● Activity: Work out how many lines in the following entries contain the string "holdArmed", and write only that number.

● Stored data entries:
/-- What `stage` leaves alone. -/
@[simp] theorem stage_keeps (b : ReportBody) (s : State) :
    (stage b s).pending = s.pending ∧ (stage b s).phase = s.phase ∧ (stage b s).rstn = s.rstn ∧
    (stage b s).ticks = s.ticks ∧ (stage b s).seq = s.seq ∧ (stage b s).law = s.law ∧
    (stage b s).tables = s.tables ∧ (stage b s).bus = s.bus ∧ (stage b s).sel = s.sel ∧
    (stage b s).wheels = s.wheels ∧ (stage b s).conv = s.conv ∧ (stage b s).drive = s.drive ∧
    (stage b s).faults = s.faults ∧ (stage b s).port.mem = s.port.mem ∧
    (stage b s).port.timer = s.port.timer ∧ (stage b s).port.window = s.port.window ∧
    (stage b s).port.windowAge = s.port.windowAge ∧
    (stage b s).port.opensAtCompletion = s.port.opensAtCompletion ∧
    (stage b s).port.holdArmed = s.port.holdArmed ∧ (stage b s).port.deferral = s.port.deferral ∧
    (stage b s).port.inProgress = s.port.inProgress ∧ (stage b s).port.held = s.port.held ∧
    (stage b s).port.adData = s.port.adData ∧ (stage b s).port.cause = s.port.cause ∧
    (stage b s).port.enable = s.port.enable ∧ (stage b s).port.mode = s.port.mode ∧
    (stage b s).port.take = s.port.take ∧ (stage b s).port.expected = s.port.expected ∧
    (stage b s).port.map = s.port.map ∧ (stage b s).port.selection = s.port.selection ∧
    (stage b s).port.snapshotNumber = s.port.snapshotNumber := by
  unfold stage
  split <;> simp [Port.setRing]

/-- What `changeMode` leaves alone. -/
@[simp] theorem changeMode_keeps (m : Mode) (c : ModeCause) (on latch : Bool) (s : State) :
    (changeMode m c on latch s).pending = s.pending ∧ (changeMode m c on latch s).phase = s.phase ∧
    (changeMode m c on latch s).rstn = s.rstn ∧ (changeMode m c on latch s).ticks = s.ticks ∧
    (changeMode m c on latch s).law = s.law ∧ (changeMode m c on latch s).tables = s.tables ∧
    (changeMode m c on latch s).bus = s.bus ∧ (changeMode m c on latch s).sel = s.sel ∧
    (changeMode m c on latch s).wheels = s.wheels ∧ (changeMode m c on latch s).conv = s.conv ∧
    (changeMode m c on latch s).faults = s.faults ∧
    (changeMode m c on latch s).port.mem = s.port.mem ∧
    (changeMode m c on latch s).port.timer = s.port.timer ∧
    (changeMode m c on latch s).port.window = s.port.window ∧
    (changeMode m c on latch s).port.windowAge = s.port.windowAge ∧
    (changeMode m c on latch s).port.opensAtCompletion = s.port.opensAtCompletion ∧
    (changeMode m c on latch s).port.holdArmed = s.port.holdArmed ∧
    (changeMode m c on latch s).port.deferral = s.port.deferral ∧
    (changeMode m c on latch s).port.inProgress = s.port.inProgress ∧
    (changeMode m c on latch s).port.held = s.port.held ∧
    (changeMode m c on latch s).port.adData = s.port.adData ∧
    (changeMode m c on latch s).port.cause = s.port.cause ∧
    (changeMode m c on latch s).port.enable = s.port.enable ∧
    (changeMode m c on latch s).port.mode = s.port.mode ∧
    (changeMode m c on latch s).port.take = s.port.take ∧
    (changeMode m c on latch s).port.expected = s.port.expected ∧
    (changeMode m c on latch s).port.map = s.port.map ∧
    (changeMode m c on latch s).port.selection = s.port.selection ∧
    (changeMode m c on latch s).port.snapshotNumber = s.port.snapshotNumber := by
  simp [changeMode]

/-- What `enterMode` leaves alone. -/
@[simp] theorem enterMode_keeps (m : Mode) (c : ModeCause) (s : State) :
    (enterMode m c s).pending = s.pending ∧ (enterMode m c s).phase = s.phase ∧
    (enterMode m c s).rstn = s.rstn ∧ (enterMode m c s).ticks = s.ticks ∧
    (enterMode m c s).law = s.law ∧ (enterMode m c s).tables = s.tables ∧
    (enterMode m c s).bus = s.bus ∧ (enterMode m c s).sel = s.sel ∧
    (enterMode m c s).wheels = s.wheels ∧ (enterMode m c s).conv = s.conv ∧
    (enterMode m c s).faults = s.faults ∧ (enterMode m c s).port.mem = s.port.mem ∧
    (enterMode m c s).port.timer = s.port.timer ∧ (enterMode m c s).port.window = s.port.window ∧
    (enterMode m c s).port.windowAge = s.port.windowAge ∧
    (enterMode m c s).port.opensAtCompletion = s.port.opensAtCompletion ∧
    (enterMode m c s).port.holdArmed = s.port.holdArmed ∧
    (enterMode m c s).port.deferral = s.port.deferral ∧
    (enterMode m c s).port.inProgress = s.port.inProgress ∧
    (enterMode m c s).port.held = s.port.held ∧ (enterMode m c s).port.adData = s.port.adData ∧
    (enterMode m c s).port.cause = s.port.cause ∧ (enterMode m c s).port.enable = s.port.enable ∧
    (enterMode m c s).port.mode = s.port.mode ∧ (enterMode m c s).port.take = s.port.take ∧
    (enterMode m c s).port.expected = s.port.expected ∧ (enterMode m c s).port.map = s.port.map ∧
    (enterMode m c s).port.selection = s.port.selection ∧
    (enterMode m c s).port.snapshotNumber = s.port.snapshotNumber := by
  simp [enterMode]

● Solution to this exercise: 3